The latest office market research conducted by Colliers International revealed that the Singapore office property market continued its path to strong recovery in 1Q 2011 – underpinned by the burgeoning business confidence that spilled over from Singapore’s strong economic performance in 2010.

Average Monthly Gross Rents
Average monthly gross rents of Grade A office space in the Raffles Place/New Downtown micro-market chalked up a further growth of eight per cent quarter-on-quarter (QoQ) to reach S$9.72 per sq ft in 1Q 2011, even after recording two consecutive quarters of double-digit growth in rents.

Following suit, average monthly gross rents of office space in other micro-markets in the Central Business District (CBD) also climbed up by up to 10.2 per cent QoQ in 1Q 2011.

Mr Calvin Yeo (杨光伟), Executive Director of Office Services, Colliers International, says, “The growth in the local office market – specifically, the Raffles Place/New Downtown micro-market – was spurred, in part, by the robust occupier demand for new and upcoming office buildings, as firms rushed onboard the flight to quality before the affordability tapers off.”

Average Occupancy Rates
Amid the continued optimism in the market, average occupancy rate of Grade A office space in the Raffles Place/New Downtown micro-market fell for the first time in six quarters, from 98.1 per cent in 4Q 2010 to 95.7 per cent in 1Q 2011.

The marginal drop in occupancy rate was contributed by the completion of OUE Bayfront which is currently estimated to be more than 70 per cent leased, and the phased return of space by occupiers of older office buildings, such as 16 Collyer Quay, after their shift to new office developments, such as the Marina Bay Financial Centre Tower 1 and 2.

Weighed down by the correction in the Raffles Place/New Downtown micro-market, the overall average occupancy rates for Grade A office micro-markets in the CBD eased marginally from 94.3 per cent in 4Q 2010 to 94.2 per cent in 1Q 2011.

Average Capital Values
The office property sales market remained upbeat in 1Q 2011 – supported by the continued low interest rate environment, high liquidity, as well as limited supply of saleable prime Grade A office space.

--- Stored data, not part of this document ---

/-- The supervision bits of a hot word as a frame of an ingress time sees them (R199, R220), as the 20 bits [31:12]. -/
def hotAt (s : State) (f h ns : Nat) : Nat :=
  match stagedFor (fur s f).tab ns (fun w => match w with | .hot h1 _ => h1 == h | _ => false) with
  | some (.hot _ old) => old
  | _ => tget 0 (fur s f).hot h
def hotProg (w : Nat) : Nat := bits w 19 13
def hotInline (w : Nat) : Bool := bit w 12
def hotSet (w : Nat) : Nat := bits w 11 2
def hotActive (w : Nat) : Bool := bit w 1

/-- A parameter set at its defaults (R241); SILENT_US reads 0 (log 20). -/
def paramDefault : List Byte :=
  toLE 2 8 ++ toLE 2 0 ++ toLE 2 4800 ++ toLE 2 0xFFFF ++ toLE 4 500000 ++ toLE 4 10000 ++ toLE 4 0 ++ zeros 12

def paramAt (s : State) (n i ns : Nat) : List Byte :=
  match stagedFor (fur s (bedFur n)).tab ns (fun w => match w with | .param j _ => j == i | _ => false) with
  | some (.param _ old) => old
  | _ => tget paramDefault (bed s n).params i

/-! ## Fields of the word -/

def wOp (w : Nat) : Nat := bits w 31 26
def wRd (w : Nat) : Nat := bits w 25 21
def wR1 (w : Nat) : Nat := bits w 20 16
def wR2 (w : Nat) : Nat := bits w 15 11
def wFn (w : Nat) : Nat := bits w 10 0
def wImm (w : Nat) : Nat := bits w 15 0
def wSImm (w : Nat) : Int := signed 16 w

/-- g0 reads as 0 and discards writes (R227). -/
def getG (a : Act) (r : Nat) : Word := if r = 0 then 0 else tget 0 a.g r
def setG (r : Nat) (v : Word) (a : Act) : Act := if r = 0 then a else { a with g := tset 0 a.g r v }
def w32 (n : Nat) : Word := BitVec.ofNat 32 n
def addImm (a : Act) (w : Nat) : Nat := unsigned 32 ((getG a (wR1 w)).toNat + wSImm w)

/-! ## Ending an activation -/

/-- The release entry of an activation takes its verdict, and the Tine is idle (R234). -/
def settle (n t : Nat) (a : Act) (verdict : Nat) (s : State) : State :=
  modBed n (fun b => { b with
    tines := tdel b.tines t
    lock := if tget? b.lock a.handle == some a.seq then tdel b.lock a.handle else b.lock
    release := b.release.map (fun e => if e.seq = a.seq then { e with verdict := some verdict } else e) }) s

/-- A fault (R230): effects and findings are discarded, the default verdict applies. -/
def tineFault (n t : Nat) (a : Act) (code : Nat) (s : State) : State :=
  let s1 := bctr 4 n (settle n t a (progOf s n a).default_ s)
  fireFurMs (bedFur n) (bedBase n + 2) 0 (toLE 1 code ++ toLE 4 a.handle ++ toLE 2 a.pc) s1

/-- The stop of an activation whose budget ran out (R231). -/
def budgetStop (n t : Nat) (a : Act) (s : State) : State :=
  let s1 := bctr 3 n (settle n t a (progOf s n a).default_ s)
  fireFurMs (bedFur n) (bedBase n + 1) 0 (toLE 4 a.handle ++ toLE 1 a.prog ++ toLE 2 a.pc) s1

def recOf (s : State) (n h : Nat) : Rec := tget {} (bed s n).recs h

/-- The staged RESET of a stream that an activation of an ingress time does not see (R199, R258): its TE, and the words that its record still has for it.
Once the staging record has retired, every activation sees the reset record. -/
def oldRecord (s : State) (n h ns : Nat) : Option (Nat × Table Word) :=
  (fur s (bedFur n)).tab.staging.findSome? (fun r => match r.what with
    | .reset h1 old _ => if h1 = h && ns < r.te then some (r.te, old) else none
    | _ => none)

/-- The record words of an activation. -/
def wordsOf (s : State) (n : Nat) (a : Act) : Table Word := ((oldRecord s n a.handle a.ns).map (·.2)).getD (recOf s n a.handle).words

/-- Does an activation lie before a staged RESET of its stream. -/
def beforeReset (s : State) (n : Nat) (a : Act) : Bool := (oldRecord s n a.handle a.ns).isSome

/-- The deadlines that a commit leaves. -/
def newDeadline (a : Act) (t : Table Nat) : Table Nat :=
  match a.tm with
  | none => t
  | some (some d) => tput t a.handle d
  | some none => tdel t a.handle

/-- The deadline that a commit before a RESET leaves: what it arms stands only up to TE, when the RESET disarms it. -/
def oldDeadline (a : Act) (te : Nat) (dl : Option Nat) : Option Nat :=
  match a.tm with
  | none => dl
  | some v => v.filter (fun d => decide (d < te))

/-- The buffered effects of an activation before a staged RESET go to the old record and the old deadline, which the RESET does away with. -/
def commitOld (a : Act) (write : Table Word → Table Word) (r : StagingRec) : StagingRec :=
  match r.what with
  | .reset h old dl => if h = a.handle then { r with what := .reset h (write old) (oldDeadline a r.te dl) } else r
  | _ => r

Growth in the average capital value of Grade A office space in the Raffles Place/New Downtown micro-market, hence, picked up pace – rising 11.2 per cent QoQ to reach S$2,322 per sq ft in 1Q 2011, its fastest quarterly growth since recovery a year ago.  Nonetheless, the average capital value of Grade A office space in the Raffles Place/New Downtown micro-market is still some 17.5 per cent below its previous peak in 3Q 2008.

Ms Tay Huey Ying (郑惠匀), Director of Research & Advisory, Colliers International, says, “Singapore’s office property market is expected to continue its growth trajectory in 2011, given positive impact on the market resulting from better-than-expected growth reported in the United States (US) and some European states, notwithstanding their debt overhang.

Additionally, with Asia gradually replacing the West as the fastest-growing region in the world, more wealth management funds, such as Belmont Investments, are setting their footprints in Asia – choosing Singapore as one of the preferred destinations due to its strategic location and conducive business environment.

This is also in line with the Government’s effort in establishing Singapore’s position as the Global-Asia Hub, a location of choice in Asia for global companies, as well as a launch pad for Asian enterprises to globalise.”

Consequently, occupier demand for office space is expected to remain strong.

The rosy demand outlook is spurring developers to commence the development of major new projects in 2011 – so as to ride on the new wave of office demand that is expected to be sustained into the medium term, in which a moderation in the supply of new office completion is expected.

While the 3.1 million sq ft of new office space slated to be completed in 2011 is still on schedule, continued flight to quality has seen overall pre-commitment rates edging up to about 60 per cent in 1Q 2011, from 50 per cent in 4Q 2010.  

Additionally, apart from potential re-development of aging office blocks which could mitigate the net addition to stock, some owners of older office buildings have temporarily removed their space from the market to conduct asset enhancement works, so as to raise their offerings to existing and potential tenants.

Ms Tay concludes, “Office rents for the whole of 2011 is expected to trend up, albeit at a milder range of between 15 per cent and 20 per cent, down from almost 30 per cent in 2010.”